* _MATERIAL SUPPLIED_:
-- ==== Sys2Proof/Laws/Cores.lean ====
section
/-! SUPPORT. Cores and contexts: what a core or a context reads as after one was set. -/

namespace Sys2Proof.Machine

/-- Reading a vector at an index is reading its element there. -/
theorem vget {α : Type} {n : Nat} (v : Vector α n) (i : Fin n) : v.get i = v[i.val] := rfl

theorem coresGet_set (l : List (Nat × Core)) (n m : Nat) (c : Core) :
    coresGet (coresSet l n c) m = if m = n then c else coresGet l m := by
  induction l with
  | nil =>
    by_cases h : m = n
    · simp [coresSet, coresGet, h]
    · simp [coresSet, coresGet, h, Ne.symm h]
  | cons p r ih =>
    obtain ⟨a, d⟩ := p
    unfold coresSet
    split
    · by_cases h : m = n
      · simp [coresGet, h]
      · simp [coresGet, h, Ne.symm h]
    · split
      · rename_i _ heq
        subst heq
        by_cases h : m = n
        · simp [coresGet, h]
        · simp [coresGet, h, Ne.symm h]
      · simp only [coresGet]
        split
        · rename_i ham
          subst ham
          rw [if_neg (by omega)]
        · exact ih

@[simp] theorem State.core_setCore_self (s : State) (n : Fin 4112) (c : Core) : (s.setCore n c).core n = c := by
  simp [State.core, State.setCore, coresGet_set]

@[simp] theorem State.core_setCore_ne (s : State) {n m : Fin 4112} (h : m ≠ n) (c : Core) : (s.setCore n c).core m = s.core m := by
  have : m.val ≠ n.val := fun e => h (Fin.ext e)
  simp [State.core, State.setCore, coresGet_set, this]

@[simp] theorem State.core_modCore_self (s : State) (n : Fin 4112) (f : Core → Core) : (s.modCore n f).core n = f (s.core n) :=
  State.core_setCore_self ..

@[simp] theorem State.core_modCore_ne (s : State) {n m : Fin 4112} (h : m ≠ n) (f : Core → Core) :
    (s.modCore n f).core m = s.core m := State.core_setCore_ne _ h _

@[simp] theorem Core.at_setAt_self (c : Core) (i : Fin 4) (x : Ctx) : (c.setAt i x).at i = x := by
  simp [Core.at, Core.setAt, vget]

@[simp] theorem Core.at_setAt_ne (c : Core) {i j : Fin 4} (h : j ≠ i) (x : Ctx) : (c.setAt i x).at j = c.at j := by
  have : i.val ≠ j.val := fun e => h (Fin.ext e.symm)
  simp [Core.at, Core.setAt, vget, this]

@[simp] theorem State.ctx_setCtx_self (s : State) (c : Cid) (x : Ctx) : (s.setCtx c x).ctx c = x := by
  simp [State.ctx, State.setCtx]

/-- Setting a context leaves every other one. -/
@[simp] theorem State.ctx_setCtx_ne (s : State) {c d : Cid} (h : d ≠ c) (x : Ctx) : (s.setCtx c x).ctx d = s.ctx d := by
  obtain ⟨n, i⟩ := c
  obtain ⟨m, j⟩ := d
  by_cases hn : m = n
  · subst hn
    have : j ≠ i := fun e => h (by rw [e])
    simp [State.ctx, State.setCtx, this]
  · simp [State.ctx, State.setCtx, hn]

@[simp] theorem State.ctx_modCtx_self (s : State) (c : Cid) (f : Ctx → Ctx) : (s.modCtx c f).ctx c = f (s.ctx c) :=
  State.ctx_setCtx_self ..

@[simp] theorem State.ctx_modCtx_ne (s : State) {c d : Cid} (h : d ≠ c) (f : Ctx → Ctx) : (s.modCtx c f).ctx d = s.ctx d :=
  State.ctx_setCtx_ne _ h _

/-- A change of a core that leaves its contexts leaves every context. -/
theorem State.ctx_modCore (s : State) (n : Fin 4112) (f : Core → Core) (h : ∀ k, (f k).ctx = k.ctx) (d : Cid) :
    (s.modCore n f).ctx d = s.ctx d := by
  obtain ⟨m, j⟩ := d
  by_cases hm : m = n
  · subst hm
    simp [State.ctx, Core.at, h]
  · simp [State.ctx, hm]

/-- What the contexts of a core share is left by a change of a context. -/
theorem State.core_setCtx (s : State) (c : Cid) (x : Ctx) (m : Fin 4112) :
    (s.setCtx c x).core m = if m = c.core then (s.core c.core).setAt c.ctx x else s.core m := by
  by_cases h : m = c.core
  · subst h; simp [State.setCtx]
  · simp [State.setCtx, h]

@[simp] theorem State.setCtx_setCtx (s : State) (c : Cid) (x y : Ctx) : ((s.setCtx c x).setCtx c y).ctx c = y := by simp

@[simp] theorem State.clu_modClu_self (s : State) (c : Fin 16) (f : Cluster → Cluster) : (s.modClu c f).clu c = f (s.clu c) := by
  simp [State.clu, State.modClu, vget]

@[simp] theorem State.clu_modClu_ne (s : State) {c d : Fin 16} (h : d ≠ c) (f : Cluster → Cluster) :
    (s.modClu c f).clu d = s.clu d := by
  have : c.val ≠ d.val := fun e => h (Fin.ext e.symm)
  simp [State.clu, State.modClu, vget, this]

/-- A context depends on the list of cores alone. -/
theorem State.ctx_congr {s t : State} (h : t.cores = s.cores) (c : Cid) : t.ctx c = s.ctx c := by
  simp [State.ctx, State.core, h]

/-! ### Registers -/

@[simp] theorem Ctx.readS_zero (c : Ctx) : c.readS 0 = 0 := rfl

/-- R12, R31: a write to s0 is discarded. -/
@[simp] theorem Ctx.writeS_zero (c : Ctx) (x : Word) : c.writeS 0 x = c := rfl

@[simp] theorem Ctx.readS_writeS_self (c : Ctx) {i : Fin 64} (h : i ≠ 0) (x : Word) : (c.writeS i x).readS i = x := by
  simp [Ctx.readS, Ctx.writeS, h, vget]

@[simp] theorem Ctx.readS_writeS_ne (c : Ctx) {i j : Fin 64} (h : j ≠ i) (x : Word) : (c.writeS i x).readS j = c.readS j := by
  have : i.val ≠ j.val := fun e => h (Fin.ext e.symm)
  by_cases hi : i = 0
  · simp [Ctx.writeS, hi]
  · simp [Ctx.readS, Ctx.writeS, hi, vget, this]

@[simp] theorem Ctx.v_writeV_self (c : Ctx) (i : Fin 32) (x : Vec) : (c.writeV i x).v.get i = x := by
  simp [Ctx.writeV, vget]

@[simp] theorem Ctx.v_writeV_ne (c : Ctx) {i j : Fin 32} (h : j ≠ i) (x : Vec) : (c.writeV i x).v.get j = c.v.get j := by
  have : i.val ≠ j.val := fun e => h (Fin.ext e.symm)
  simp [Ctx.writeV, vget, this]

@[simp] theorem Ctx.m_writeM_self (c : Ctx) (i : Fin 8) (x : Word) : (c.writeM i x).m.get i = x := by
  simp [Ctx.writeM, vget]

@[simp] theorem Ctx.m_writeM_ne (c : Ctx) {i j : Fin 8} (h : j ≠ i) (x : Word) : (c.writeM i x).m.get j = c.m.get j := by
  have : i.val ≠ j.val := fun e => h (Fin.ext e.symm)
  simp [Ctx.writeM, vget, this]

@[simp] theorem Ctx.c_writeC_self (c : Ctx) (i : Fin 4) (x : Bool) : (c.writeC i x).c.get i = x := by
  simp [Ctx.writeC, vget]

@[simp] theorem Ctx.c_writeC_ne (c : Ctx) {i j : Fin 4} (h : j ≠ i) (x : Bool) : (c.writeC i x).c.get j = c.c.get j := by
  have : i.val ≠ j.val := fun e => h (Fin.ext e.symm)
  simp [Ctx.writeC, vget, this]

@[simp] theorem Ctx.latch_modLatch_self (c : Ctx) (u : Fin 15) (f : Latch → Latch) : (c.modLatch u f).latch u = f (c.latch u) := by
  simp [Ctx.latch, Ctx.modLatch, vget]

@[simp] theorem Ctx.latch_modLatch_ne (c : Ctx) {u w : Fin 15} (h : w ≠ u) (f : Latch → Latch) :
    (c.modLatch u f).latch w = c.latch w := by
  have : u.val ≠ w.val := fun e => h (Fin.ext e.symm)
  simp [Ctx.latch, Ctx.modLatch, vget, this]

/-! ### Effects -/

@[simp] theorem Eff.start_st (s : State) : (Eff.start s).st = s := rfl
@[simp] theorem Eff.start_wr (s : State) : (Eff.start s).wr = [] := rfl
@[simp] theorem Eff.on_st (e : Eff) (f : State → State) : (e.on f).st = f e.st := rfl
@[simp] theorem Eff.on_wr (e : Eff) (f : State → State) : (e.on f).wr = e.wr := rfl
@[simp] theorem Eff.put_wr (e : Eff) (ws : List Wr) : (e.put ws).wr = e.wr ++ ws := rfl
@[simp] theorem Eff.put_mem (e : Eff) (ws : List Wr) : (e.put ws).st.mem = e.st.mem.applyAll ws := rfl
@[simp] theorem Eff.put_cores (e : Eff) (ws : List Wr) : (e.put ws).st.cores = e.st.cores := rfl
@[simp] theorem Eff.put_ctx (e : Eff) (ws : List Wr) (c : Cid) : (e.put ws).st.ctx c = e.st.ctx c := rfl
@[simp] theorem Eff.ctx_st (e : Eff) (c : Cid) (f : Ctx → Ctx) : (e.ctx c f).st = e.st.modCtx c f := rfl
@[simp] theorem Eff.ctx_wr (e : Eff) (c : Cid) (f : Ctx → Ctx) : (e.ctx c f).wr = e.wr := rfl

@[simp] theorem commit_mem (s : State) (e : Eff) : (commit s e).mem = s.mem.applyAll e.wr := rfl
@[simp] theorem commit_cores (s : State) (e : Eff) : (commit s e).cores = e.st.cores := rfl
@[simp] theorem commit_ctx (s : State) (e : Eff) (c : Cid) : (commit s e).ctx c = e.st.ctx c := rfl
@[simp] theorem commit_core (s : State) (e : Eff) (n : Fin 4112) : (commit s e).core n = e.st.core n := rfl
@[simp] theorem commit_clu (s : State) (e : Eff) (c : Fin 16) : (commit s e).clu c = e.st.clu c := rfl
@[simp] theorem commit_own (s : State) (e : Eff) : (commit s e).own = e.st.own := rfl
@[simp] theorem commit_cmds (s : State) (e : Eff) : (commit s e).cmds = e.st.cmds := rfl
@[simp] theorem commit_sets (s : State) (e : Eff) : (commit s e).sets = e.st.sets := rfl
@[simp] theorem commit_engines (s : State) (e : Eff) : (commit s e).engines = e.st.engines := rfl
@[simp] theorem commit_groups (s : State) (e : Eff) : (commit s e).groups = e.st.groups := rfl
@[simp] theorem commit_rings (s : State) (e : Eff) : (commit s e).rings = e.st.rings := rfl
@[simp] theorem commit_launch (s : State) (e : Eff) : (commit s e).launch = e.st.launch := rfl
@[simp] theorem commit_host (s : State) (e : Eff) : (commit s e).host = e.st.host := rfl
@[simp] theorem commit_pages (s : State) (e : Eff) : (commit s e).pages = e.st.pages := rfl
@[simp] theorem commit_invals (s : State) (e : Eff) : (commit s e).invals = e.st.invals := rfl
@[simp] theorem commit_ports (s : State) (e : Eff) : (commit s e).ports = e.st.ports := rfl
@[simp] theorem commit_boot (s : State) (e : Eff) : (commit s e).boot = e.st.boot := rfl

theorem commit_start (s : State) : commit s (Eff.start s) = s := rfl

/-- A step that completes leaves the committed effect, and nothing else. -/
@[simp] theorem done_eq_next {s t : State} {e : Eff} : done s e = .next t ↔ commit s e = t := by
  unfold done
  exact ⟨fun h => by injection h, fun h => by rw [h]⟩

/-- A step that cannot be taken leaves the state. -/
@[simp] theorem stutter_eq_next {s t : State} : stutter s = .next t ↔ s = t := by
  unfold stutter
  exact ⟨fun h => by injection h, fun h => by rw [h]⟩

end Sys2Proof.Machine
end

* _WHAT IS EXPECTED_:
Reproduce the records above line by line, without any change, up to and including the line that holds "(s.modCore n f).core m".

* _WRITTEN RESPONSE_:
-- ==== Sys2Proof/Laws/Cores.lean ====
section
/-! SUPPORT. Cores and contexts: what a core or a context reads as after one was set. -/

namespace Sys2Proof.Machine

/-- Reading a vector at an index is reading its element there. -/
theorem vget {α : Type} {n : Nat} (v : Vector α n) (i : Fin n) : v.get i = v[i.val] := rfl

theorem coresGet_set (l : List (Nat × Core)) (n m : Nat) (c : Core) :
    coresGet (coresSet l n c) m = if m = n then c else coresGet l m := by
  induction l with
  | nil =>
    by_cases h : m = n
    · simp [coresSet, coresGet, h]
    · simp [coresSet, coresGet, h, Ne.symm h]
  | cons p r ih =>
    obtain ⟨a, d⟩ := p
    unfold coresSet
    split
    · by_cases h : m = n
      · simp [coresGet, h]
      · simp [coresGet, h, Ne.symm h]
    · split
      · rename_i _ heq
        subst heq
        by_cases h : m = n
        · simp [coresGet, h]
        · simp [coresGet, h, Ne.symm h]
      · simp only [coresGet]
        split
        · rename_i ham
          subst ham
          rw [if_neg (by omega)]
        · exact ih

@[simp] theorem State.core_setCore_self (s : State) (n : Fin 4112) (c : Core) : (s.setCore n c).core n = c := by
  simp [State.core, State.setCore, coresGet_set]

@[simp] theorem State.core_setCore_ne (s : State) {n m : Fin 4112} (h : m ≠ n) (c : Core) : (s.setCore n c).core m = s.core m := by
  have : m.val ≠ n.val := fun e => h (Fin.ext e)
  simp [State.core, State.setCore, coresGet_set, this]

@[simp] theorem State.core_modCore_self (s : State) (n : Fin 4112) (f : Core → Core) : (s.modCore n f).core n = f (s.core n) :=
  State.core_setCore_self ..

@[simp] theorem State.core_modCore_ne (s : State) {n m : Fin 4112} (h : m ≠ n) (f : Core → Core) :
    (s.modCore n f).core m = s.core m := State.core_setCore_ne _ h _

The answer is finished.